- ACTIVITY
The lines from the top of the data down to the line with "askLine n first" should be repeated exactly, both ends included.

- MATERIAL TO PROCESS
/-- READ(10) runs (R157 decision 7): it enters DATA_IN, is sequential or not (R182), and asks for its first line
(R174). -/
def runRead (n : Node) (c : Command) (s : State) : State :=
  let d := s.drive n c.lun
  let start := c.lba * d.blockSize
  let first := start / Config.lineBytes
  let last := (start + deviceLength c d - 1) / Config.lineBytes
  let sequential := match d.lastRead with
    | none => false
    | some r => decide (first = r ∨ first = r + 1)
  askLine n first ((s.updDrive n c.lun fun d => { d with lastRead := some last }).updCtx n fun x =>
    { x with phase := .dataIn, mode := .read, running := true, startByte := start, lastLine := last, sequential := sequential })

/-- WRITE(10) runs (R157 decision 7): it enters DATA_OUT, and the cache acts on the lines it overlaps (R183). -/
def runWrite (n : Node) (c : Command) (s : State) : State :=
  let d := s.drive n c.lun
  let start := c.lba * d.blockSize
  cacheOverlap n c.lun (start / Config.lineBytes) ((start + deviceLength c d - 1) / Config.lineBytes)
    (s.updCtx n fun x => { x with phase := .dataOut, mode := .write, running := true, startByte := start })

/-- Decision 4 of R157: whether L + N, computed without wrap, exceeds C. -/
def outOfRange (c : Command) (d : Drive) : Bool := decide (d.capacity < c.lba + c.blocks)

/-- The decisions of R157 for a READ(10). -/
def decideRead (n : Node) (c : Command) (s : State) : State :=
  if outOfRange c (s.drive n c.lun) then refuseAtStart n c senseRange s else runRead n c s

/-- The decisions of R157 for a WRITE(10): range, write protection, link state. -/
def decideWrite (n : Node) (c : Command) (s : State) : State :=
  if outOfRange c (s.drive n c.lun) then refuseAtStart n c senseRange s
  else if ((s.drive n c.lun).image.map Image.writable) ≠ some true then refuseAtStart n c senseProtected s
  else if s.link.online = .autonomous then refuseAtStart n c senseNotReady s
  else runWrite n c s

/-- An executed command that R155 has not settled (R157, R163). -/
def runExecuted (n : Node) (c : Command) (s : State) : State :=
  if c.op = 0x03 then runRequestSense n c s
  else if c.op = 0x12 then runInquiry n c s
  else if c.op = 0x25 then runReadCapacity n c s
  else if c.op = 0x28 then decideRead n c s
  else if c.op = 0x2A then decideWrite n c s
  else s

/-- The endpoint a wrapper's direction names (R155). -/
def Command.endpoint (c : Command) : Endpoint := if c.dirIn then .bulkIn else .bulkOut

/-- Set the halt of a bulk endpoint (R134). -/
def setHalt (n : Node) (e : Endpoint) (v : Bool) (s : State) : State :=
  s.updPort n fun p => match e with
    | .bulkIn => { p with haltIn := v }
    | .bulkOut => { p with haltOut := v }

/-- The transfer decisions 1 to 3 of R155 for an executed command; what they do not settle goes on to R157. -/
def decideTransfer (n : Node) (c : Command) (s : State) : State :=
  let dn := deviceLength c (s.drive n c.lun)
  let t := s.updCtx n fun x => { x with dn := dn }
  if dn = 0 then closeAtStart n c (runEmpty n c t)
  else if c.expected = 0 then
    mediaError n .phase c.lun (enterStatus n (t.updCtx n fun x => { x with result := .phaseError }))
  else if opDirection c.op ≠ some c.dirIn ∨ c.expected < dn then
    mediaError n .phase c.lun (setHalt n c.endpoint true (t.updCtx n fun x =>
      { x with result := .phaseError, phase := .haltThenStatus, mode := .none, halted := some c.endpoint }))
  else runExecuted n c t

/-- The length an executed command's block needs (R152). -/
def requiredBlock (op : Byte) : Nat := if op = 0x00 ∨ op = 0x03 ∨ op = 0x12 then 6 else 10

/-- The context decides its command (R152). -/
def dispatch (n : Node) (c : Command) (s : State) : State :=
  let d := s.drive n c.lun
  let t := s.updCtx n fun x => { x with blockSize := d.blockSize }
  if c.op ∈ executedOps ∧ c.block.length < requiredBlock c.op then refuseAtStart n c senseInvalid t
  else if c.op ≠ 0x12 ∧ c.op ≠ 0x03 ∧ d.image = none then refuseAtStart n c senseNoMedium t
  else if c.op ≠ 0x12 ∧ c.op ≠ 0x03 ∧ d.unitAttention = true then
    refuseAtStart n c senseChanged (t.updDrive n c.lun fun d => { d with unitAttention := false })
  else if c.op ∈ executedOps then decideTransfer n c t
  else startForward n c t

/-- A packet taken in EXPECT_COMMAND (R150): a valid wrapper becomes the command and is dispatched; any other sets both
halts and the recovery flag, enters RECOVERY and latches MEDIA_ERROR. -/
def takeWrapper (n : Node) (d : List Byte) (s : State) : State :=
  if validWrapper d then dispatch n (commandOf d) (s.updCtx n fun x => { x.idle with command := some (commandOf d) })
  else
    mediaError n .wrapperInvalid (wrapperLun d)
      ((s.updPort n fun p => { p with haltIn := true, haltOut := true, recovery := true }).updCtx n fun x =>
        { x.idle with phase := .recovery })

/-! ## The data phases -/

/-- Let go of the line a read asked for last, so that it can ask for another. -/
def letGo (n : Node) (s : State) : State := (detach n (leaveLists n s)).updCtx n fun x => { x with ask := none }

/-- The port asks the context for a bulk IN packet (R149, R158): a running read first asks the cache for the line that
holds its next byte, if it has not asked for that line already (R174). Where its detachment from the line before makes that
line evictable, the waiting allocations are retried before it looks up the next line and makes its own demand (DESIGN
CHOICE, log entry 55: R31 and R174 put both at one moment). -/
def askForPacket (n : Node) (s : State) : State :=
  let x := (s.node n).ctx
  if x.phase = .dataIn ∧ x.mode = .read ∧ x.result = .passed then
    let index := (x.startByte + x.moved) / Config.lineBytes
    if x.ask.map Ask.index = some index then s else askLine n index (letGo n s)
  else s

/-- The packet the context supplies for a bulk IN token, if it has one (R149, R158). -/
def supplied (s : State) (n : Node) : Option (List Byte) :=
  let x := (s.node n).ctx
  let room := min (s.maxPacket n) (x.dn - x.moved)
  match x.phase with
  | .status => some x.statusBytes
  | .dataIn =>
    match x.mode with
    | .zlp => some []
    | .composed => some ((x.composed.drop x.moved).take room)
    | .forwarded => some ((x.fwdBuffer.drop x.moved).take room)
    | .read =>
      if x.result = .passed then
        (s.readyLine n).map fun l => (l.content.drop ((x.startByte + x.moved) % Config.lineBytes)).take room
      else none
    | _ => none
  | _ => none

/-- A bulk IN packet of `len` bytes has been delivered to the node (R132, R158, R159, R162). -/
def delivered (n : Node) (len : Nat) (s : State) : State :=
  let x := (s.node n).ctx
  match x.phase with
  | .status => s.updCtx n Context.idle
  | .dataIn =>
    let t := s.updCtx n fun x => { x with moved := x.moved + len }
    match x.mode with
    | .zlp => enterStatus n (detach n t)
    | .read => if x.result ≠ .passed then closeFailed n t else if x.moved + len = x.dn then finishIn n t else t
    | .composed => if x.moved + len = x.dn then finishIn n t else t
    | .forwarded => if x.moved + len = x.dn then finishIn n t else t
    | _ => t
  | _ => s
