-- ==== Sys2Proof/Machine/RequestsPower.lean ====
section
/-! DEFINITION. Requests on the control lines and on reboot plans (R81, R82, R84, R91, R95, R96, R110, R114, R118). -/

namespace Sys2Proof.Machine

open Sys2Proof

/-! ## Lines -/

/-- The number of a line (section 11.1). -/
def outNum (o : Output) : Nat := outIdx o

/-- The number of an input line (section 11.1). -/
def inNum : Input → Nat
  | .pgood => 4
  | .auxin => 5

/-- LINE_CONFIG for an output (R81). -/
def configOutput (n : Node) (o : Output) (openDrain activeHigh : Bool) (time : Nat) (s : State) : State × Option Reply :=
  if (s.output n o).active then refused .busy s
  else
    let t := s.updOutput n o fun l => { l with openDrain := openDrain, activeHigh := activeHigh }
    let settle := clamp 500 10000 time
    let t := if o = .cut then
        let u := t.updLines n fun u => { u with cutSettle := settle }
        if settle ≠ (s.node n).lines.cutSettle then u.clearDue (.cutSettle n) else u
      else t
    accepted (decide (o = .cut) && moved 500 10000 time)
      (byte1 (outNum o) ++ flag1 openDrain ++ flag1 activeHigh ++ le 2 (if o = .cut then settle else 0)
        ++ flag1 (t.output n o).active ++ byte1 (t.node n).lines.view.num) t

/-- An input's new configuration comes into force (R82): a logical level that changes is an accepted change. A candidate
whose new debounce time has already passed is accepted at the next increment; an expiry that is due at the present
timebase value under a debounce time that is only repeated stays due (DESIGN CHOICE, log entry 45). -/
def setInput (n : Node) (i : Input) (activeHigh : Bool) (debounce : Nat) (s : State) : State :=
  let old := (s.node n).lines.input i
  let t := s.updInput n i fun l => { l with activeHigh := activeHigh, debounce := debounce }
  let t := if debounce ≠ old.debounce then t.clearDue (.debounce n i) else t
  if activeHigh ≠ old.activeHigh then acceptedChange n i t else t

/-- LINE_CONFIG for an input (R81, R82). -/
def configInput (n : Node) (i : Input) (activeHigh : Bool) (time : Nat) (s : State) : State × Option Reply :=
  let t := setInput n i activeHigh (clamp 0 255 time) s
  accepted (moved 0 255 time)
    (byte1 (inNum i) ++ byte1 0 ++ flag1 activeHigh ++ le 2 (clamp 0 255 time) ++ flag1 ((t.node n).lines.input i).active
      ++ byte1 (t.node n).lines.view.num) t

/-- LINE_CONFIG (R81). -/
def lineConfigRequest (p : List Byte) (s : State) : State × Option Reply :=
  match nodeOf (u8 p 0), lineOf (u8 p 1) with
  | some n, some (.inl o) =>
    match onOff (u8 p 2), onOff (u8 p 3) with
    | some openDrain, some activeHigh => configOutput n o openDrain activeHigh (u16 p 4) s
    | _, _ => refused .badArg s
  | some n, some (.inr i) =>
    match onOff (u8 p 3) with
    | some activeHigh => configInput n i activeHigh (u16 p 4) s
    | none => refused .badArg s
  | _, _ => refused .badArg s

/-- The time left of an output's pulse. -/
def pulseLeft (s : State) (n : Node) (o : Output) : Option Nat := (s.output n o).pulse.map fun p => s.timeLeft p.start p.ms

/-- The fields of a LINE_SET reply (section 11.3). -/
def lineSetFields (s : State) (n : Node) (o : Output) : List Byte :=
  flag1 (s.output n o).active ++ byte1 (pulseSourceNum (s.output n o).pulse) ++ left2 (pulseLeft s n o)
    ++ byte1 (s.node n).lines.view.num

/-- The actions of LINE_SET (section 11.1). -/
inductive LineAction where
  | set (active : Bool)
  | pulse
  deriving DecidableEq, Repr

/-- The action field of LINE_SET. -/
def lineActionOf (v : Nat) : Option LineAction :=
  if v = 0 then some (.set false) else if v = 1 then some (.set true) else if v = 2 then some .pulse else none

/-- The drive action a LINE_SET makes (R84). -/
def lineSetOp (n : Node) (o : Output) (a : LineAction) (ms : Nat) (s : State) : State :=
  withView n (match a with
    | .set active => setLine n o active
    | .pulse => pulseLine n o .host (max 1 ms)) s

/-- LINE_SET (R84). -/
def lineSetRequest (p : List Byte) (s : State) : State × Option Reply :=
  match nodeOf (u8 p 0), lineOf (u8 p 1), lineActionOf (u8 p 2) with
  | some n, some (.inl o), some a =>
    if (s.node n).exec.run.isSome then refused .busy s
    else
      let t := lineSetOp n o a (u16 p 3) s
      accepted (decide (a = .pulse) && decide (u16 p 3 = 0)) (lineSetFields t n o) t
  | _, _, _ => refused .badArg s

/-- The fields of one output in a NODE_STATE reply (section 11.3). -/
def outputFields (s : State) (n : Node) (o : Output) : List Byte :=
  let l := s.output n o
  flag1 l.active ++ flag1 l.openDrain ++ flag1 l.activeHigh ++ byte1 (pulseSourceNum l.pulse) ++ left2 (pulseLeft s n o)

/-- The fields of one input in a NODE_STATE reply (section 11.3). -/
def inputFields (l : InLine) : List Byte :=
  flag1 l.accepted ++ flag1 l.active ++ flag1 l.activeHigh ++ byte1 l.debounce ++ flag1 l.candidate.isSome

/-- The number of a node's executor state (section 11.1). -/
def execNum (r : Option Run) : Nat :=
  match r with
  | none => 0
  | some r => r.state.num

/-- NODE_STATE (R91). -/
def nodeStateRequest (p : List Byte) (s : State) : State × Option Reply :=
  match nodeOf (u8 p 0) with
  | none => refused .badArg s
  | some n =>
    let u := (s.node n).lines
    let r := (s.node n).exec.run
    accepted false
      (byte1 u.view.num ++ (allOutputs.map (outputFields s n)).flatten ++ inputFields u.pgood ++ inputFields u.auxin
        ++ flag1 u.settleStart.isSome ++ left2 (u.settleStart.map fun t => s.timeLeft t u.cutSettle) ++ le 2 u.cutSettle
        ++ flag1 u.cutFault ++ byte1 (execNum r) ++ orFF (r.map fun r => (r.plan : Nat)) ++ flag1 (s.hostPulse n)
        ++ le 2 (s.node n).tx.fill) s

/-! ## Plans -/

/-- A GOTO target or ABORT of a step record (R95). -/
def onFailOf (count code target : Nat) : Option OnFail :=
  if code = 0 then some .abort
  else if code = 1 then (if target < count then some (.goto target) else none)
  else none

/-- The kind of a step record with its operands moved into range (R95, R96), none where it is refused. -/
def stepKindOf (kind a b value : Nat) : Option StepKind :=
  if kind = 1 then
    match lineOf a, onOff b with
    | some (.inl o), some active => some (.setLine o active)
    | _, _ => none
  else if kind = 2 then
    match lineOf a with
    | some (.inl o) => some (.pulseLine o (max 1 value))
    | _ => none
  else if kind = 3 then
    match lineOf a, onOff b with
    | some (.inr i), some active => some (.waitLine i active)
    | _, _ => none
  else if kind = 4 then (viewOf a).map StepKind.waitPower
  else if kind = 5 then (indexOf 8 a).map StepKind.waitMatch
  else if kind = 6 then some (.delay value)
  else if kind = 7 then some (.takeSlot (max 1 value))
  else if kind = 8 then (indexOf 16 a).map StepKind.sendText
  else if kind = 9 then some (.sendBreak (clamp 1 2000 value))
  else if kind = 10 then
    match lunOf a, onOff b with
    | some u, some reinsert => some (.media u reinsert)
    | _, _ => none
  else if kind = 11 then some (.notify value)
  else none

/-- Whether a step record's value is moved into range (R96). -/
def stepMoved (kind value : Nat) : Bool :=
  ((kind == 2 || kind == 7) && value == 0) || (kind == 9 && moved 1 2000 value)

/-- A step record of nine bytes (section 11.6), none where it is refused. -/
def stepOf (count : Nat) (d : List Byte) : Option PlanStep :=
  match stepKindOf (u8 d 0) (u8 d 1) (u8 d 2) (u16 d 5), onFailOf count (u8 d 3) (u8 d 4) with
  | some k, some f => some { kind := k, timeout := u16 d 7, onFail := f }
  | _, _ => none

/-- The step records of a PLAN_LOAD payload. -/
def stepBytes (p : List Byte) (count : Nat) : List (List Byte) := (List.range count).map fun i => bytesAt p (3 + 9 * i) 9

/-- Whether a plan is executing on any node (R93). -/
def State.executing (s : State) (i : Fin 16) : Bool :=
  allNodes.any fun n => decide (((s.node n).exec.run.map Run.plan) = some i)

/-- PLAN_LOAD (R95, R96). -/
def planLoadRequest (p : List Byte) (s : State) : State × Option Reply :=
  let count := u8 p 2
  match indexOf 16 (u8 p 0) with
  | none => refused .badArg s
  | some i =>
    if count = 0 ∨ 16 < count then refused .badArg s
    else match (stepBytes p count).mapM (stepOf count) with
      | none => refused .badArg s
      | some steps =>
        if s.executing i then refused .busy s
        else
          let priority := clamp 1 3 (u8 p 1)
          accepted (moved 1 3 (u8 p 1) || (stepBytes p count).any fun d => stepMoved (u8 d 0) (u16 d 5))
            (byte1 i ++ byte1 priority ++ byte1 count)
            { s with plans := s.plans.set i (some { priority := priority, steps := steps }) }

/-- The eight bytes of a last ending (section 11.3). -/
def endingFields : Option Ending → List Byte
  | none => [0xFF, 0, 0, 0, 0, 0, 0, 0]
  | some e => byte1 e.result.num ++ byte1 e.plan ++ byte1 e.step ++ [0] ++ le 4 e.time.toNat

/-- The steps started by the execution in progress. -/
def startedNum (r : Option Run) : Nat :=
  match r with
  | none => 0
  | some r => r.started

/-- The fields of a PLAN_START reply (R110, section 11.3). -/
def planStartFields (s : State) (n : Node) (plan : Fin 16) (preempted : Option (Fin 16)) : List Byte :=
  let r := (s.node n).exec.run
  byte1 n ++ byte1 plan ++ byte1 (execNum r) ++ orFF (r.map Run.step) ++ byte1 (startedNum r)
    ++ orFF (preempted.map fun i => (i : Nat)) ++ endingFields (s.node n).exec.last

/-- PLAN_START (R110). -/
def planStartRequest (p : List Byte) (s : State) : State × Option Reply :=
  match nodeOf (u8 p 0), indexOf 16 (u8 p 1) with
  | some n, some i =>
    match offerStart n i .host s with
    | .refused st => refused st s
    | .started t pre => accepted false (planStartFields t n i pre) t
  | _, _ => refused .badArg s

/-- An execution is aborted by the host (R114). -/
def abortOp (n : Node) (s : State) : State :=
  match (s.node n).exec.run with
  | none => s
  | some r => endExec n .aborted r.step s

/-- PLAN_ABORT (R114). -/
def planAbortRequest (p : List Byte) (s : State) : State × Option Reply :=
  match nodeOf (u8 p 0) with
  | none => refused .badArg s
  | some n => accepted false (endingFields ((abortOp n s).node n).exec.last) (abortOp n s)

/-- The time left of the current step (R118): of its pulse, of its delay, or before its timeout where one runs. -/
def stepLeft (s : State) (n : Node) : Option Nat :=
  match (s.node n).exec.run, s.currentStep n with
  | some r, some st =>
    match r.state, st.kind with
    | .pulsing, .pulseLine o _ => pulseLeft s n o
    | .delaying, .delay ms => some (s.timeLeft r.stepStart ms)
    | .runningStep, _ => none
    | _, _ => if st.timeout = 0 then none else some (s.timeLeft r.stepStart st.timeout)
  | _, _ => none

/-- A set of lines as bits (section 11.1). -/
def lineBits (t : Vector Bool 4) : Nat := (allOutputs.map fun o => if t[outIdx o] then 2 ^ outNum o else 0).sum

/-- The execution record as PLAN_STATE reports it (section 11.3). -/
def runFields (s : State) (n : Node) : List Byte :=
  match (s.node n).exec.run with
  | none => byte1 0 ++ orFF none ++ orFF none ++ orFF none ++ orFF none ++ orFF none ++ le 4 0 ++ left4 none ++ byte1 0 ++ byte1 0
  | some r =>
    byte1 r.state.num ++ byte1 r.plan ++ byte1 r.priority ++ byte1 r.origin.num ++ byte1 r.step
      ++ orFF ((s.currentStep n).map fun st => st.kind.num) ++ le 4 r.stepStart.toNat ++ left4 (stepLeft s n) ++ byte1 r.started
      ++ byte1 (lineBits r.touched)

/-- The arbiter as PLAN_STATE reports it (section 11.3). -/
def arbiterFields (s : State) : List Byte :=
  let a := s.arbiter
  byte1 a.count ++ byte1 a.holds.length
    ++ padded 20 ((a.holds.map fun h => byte1 h.node ++ left4 (some (s.timeLeft h.start h.ms))).flatten)
    ++ byte1 a.waiting.length ++ padded 12 ((a.waiting.map fun w => byte1 w.node ++ le 2 w.hold).flatten)

/-- PLAN_STATE (R118). -/
def planStateRequest (p : List Byte) (s : State) : State × Option Reply :=
  match nodeOf (u8 p 0) with
  | none => refused .badArg s
  | some n => accepted false (runFields s n ++ endingFields (s.node n).exec.last ++ arbiterFields s) s

/-- INRUSH_CONFIG (R118). -/
def inrushConfigRequest (p : List Byte) (s : State) : State × Option Reply :=
  if s.arbiter.holds ≠ [] ∨ s.arbiter.waiting ≠ [] then refused .busy s
  else
    let count := clamp 1 4 (u8 p 0)
    accepted (moved 1 4 (u8 p 0)) (byte1 count) (s.updArbiter fun a => { a with count := count })

end Sys2Proof.Machine
end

- EXPECTED OUTPUT
/-- READ(10) runs (R157 decision 7): it enters DATA_IN, is sequential or not (R182), and asks for its first line
(R174). -/
def runRead (n : Node) (c : Command) (s : State) : State :=
  let d := s.drive n c.lun
  let start := c.lba * d.blockSize
  let first := start / Config.lineBytes
  let last := (start + deviceLength c d - 1) / Config.lineBytes
  let sequential := match d.lastRead with
    | none => false
    | some r => decide (first = r ∨ first = r + 1)
  askLine n first ((s.updDrive n c.lun fun d => { d with lastRead := some last }).updCtx n fun x =>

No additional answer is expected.